Israel’s stated goals for the operation are to reclaim calm for its residents, deter further rocket attacks and cripple Hamas’s military capabilities. A senior military official said Israel had hit nearly 1,000 sites since Wednesday in what he called “intelligence-driven precision strikes,” and described civilian casualties as “regrettable” but unavoidable because the “terrorist infrastructure is embedded inside the population.”
The military said Saturday that, in addition to the Hamas prime minister’s office, it also struck the police and homeland security headquarters. But Regev said the expansion of the assault to government buildings did not indicate a shift in strategy.
Hamas “makes no distinction between its terrorist military machine and the government structure,” he said. “We have seen Hamas consistently using so-called civilian facilities for the purposes of hiding their terrorist military machine, including weapons.”
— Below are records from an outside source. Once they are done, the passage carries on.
-- ==== Sys2Proof/Machine/ExecTrace.lean ====
section
/-! DEFINITION. The commands of capture, records and device snapshots (R394 to R406). -/

namespace Sys2Proof.Machine

open Sys2Proof

/-- ARM (R398). -/
def execArm (t hp p : Nat) (s : State) : Host.Outcome State Fault Refusal :=
  .next (s.runPairs t fun c ps => c.writePage ps hp .TRACE p fun c => c.arm p)
/-- TRACE_STOP (R406). -/
def execTraceStop (t hp p : Nat) (s : State) : Host.Outcome State Fault Refusal :=
  .next (s.runPairs t fun c ps => c.writePage ps hp .TRACE p fun c => c.traceStop p)
/-- TRIG_NOW (R396). -/
def execTrigNow (t hp p : Nat) (s : State) : Host.Outcome State Fault Refusal :=
  .next (s.runPairs t fun c ps => c.writePage ps hp .TRACE p fun c => c.trigger p 0)
/-- TRIG_TIME_REACHED (R396). -/
def execTrigTimeReached (t p : Nat) (s : State) : Host.Outcome State Fault Refusal :=
  .next (s.run t fun c => c.atPart p fun c => c.trigTime p)
/-- CORE_TRIGGER (R396). -/
def execCoreTrigger (t p _core : Nat) (s : State) : Host.Outcome State Fault Refusal :=
  .next (s.run t fun c => c.atPart p fun c => c.coreTrigger p)
/-- DEVICE_CROSS_TRIGGER (R396). -/
def execDeviceCrossTrigger (t p : Nat) (s : State) : Host.Outcome State Fault Refusal :=
  .next (s.run t fun c => c.atPart p fun c => c.trigger p 1)
/-- TRACE_RECORD (R394). -/
def execTraceRecord (t p : Nat) (item : TraceItem) (s : State) : Host.Outcome State Fault Refusal :=
  .next (s.run t fun c => c.atPart p fun c => c.traceRecord p item)
/-- DROP_RUN_END (R397). -/
def execDropRunEnd (t p : Nat) (s : State) : Host.Outcome State Fault Refusal :=
  .next (s.run t fun c => c.atPart p fun c => c.dropRunEnd p)
/-- CAPTURE_DONE (R395). -/
def execCaptureDone (t p : Nat) (s : State) : Host.Outcome State Fault Refusal :=
  .next (s.run t fun c => c.atPart p fun c => c.captureDone p)
/-- TRACE_RD_DATA (R406). -/
def execTraceRdData (t hp p : Nat) (s : State) : Host.Outcome State Fault Refusal :=
  .next (s.run t fun c => c.readPage hp .TRACE p 8 fun c => c.traceRead hp p)
/-- SNAP_NOW (R403). -/
def execSnapNow (t hp : Nat) (s : State) : Host.Outcome State Fault Refusal :=
  .next (s.runPairs t fun c ps => c.writePage ps hp .COUNTERS 0 fun c => c.deviceSnapshot)
/-- SNAP_TIME_REACHED (R403). -/
def execSnapTimeReached (t : Nat) (s : State) : Host.Outcome State Fault Refusal :=
  .next (s.run t fun c => c.snapReached)

end Sys2Proof.Machine
end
While Israeli domestic support for the offensive remained strong, a debate has begun about when and how to bring the operation to an end.
Israel’s military said that it also bombed smuggling tunnels under Rafah and carried out what it described as pinpoint strikes of Hamas commanders. One such attack flattened the home of Ibrahim Salah, head of public relations for the Hamas Interior Ministry, in the Jabaliya refugee camp, one of the most densely populated areas in the world. Salah and his family were not in the house, but 30 people were wounded as the surrounding homes were damaged or destroyed.
Dozens of people, many of them children, swarmed over the rubble pile, where clothing and a bottle of detergent sat along with remnants of lights and furnishings. Hassam Al Dadah, 41, loaded a truck with mattresses, blankets, a refrigerator, couch cushions and a child’s doll.
Dadah, a teacher, said his five children, ages 6 to 14, were being treated at the hospital, and he did not know where the family would spend the night. “I’m a new refugee,” said Dadah. “I don’t have any place to go to.”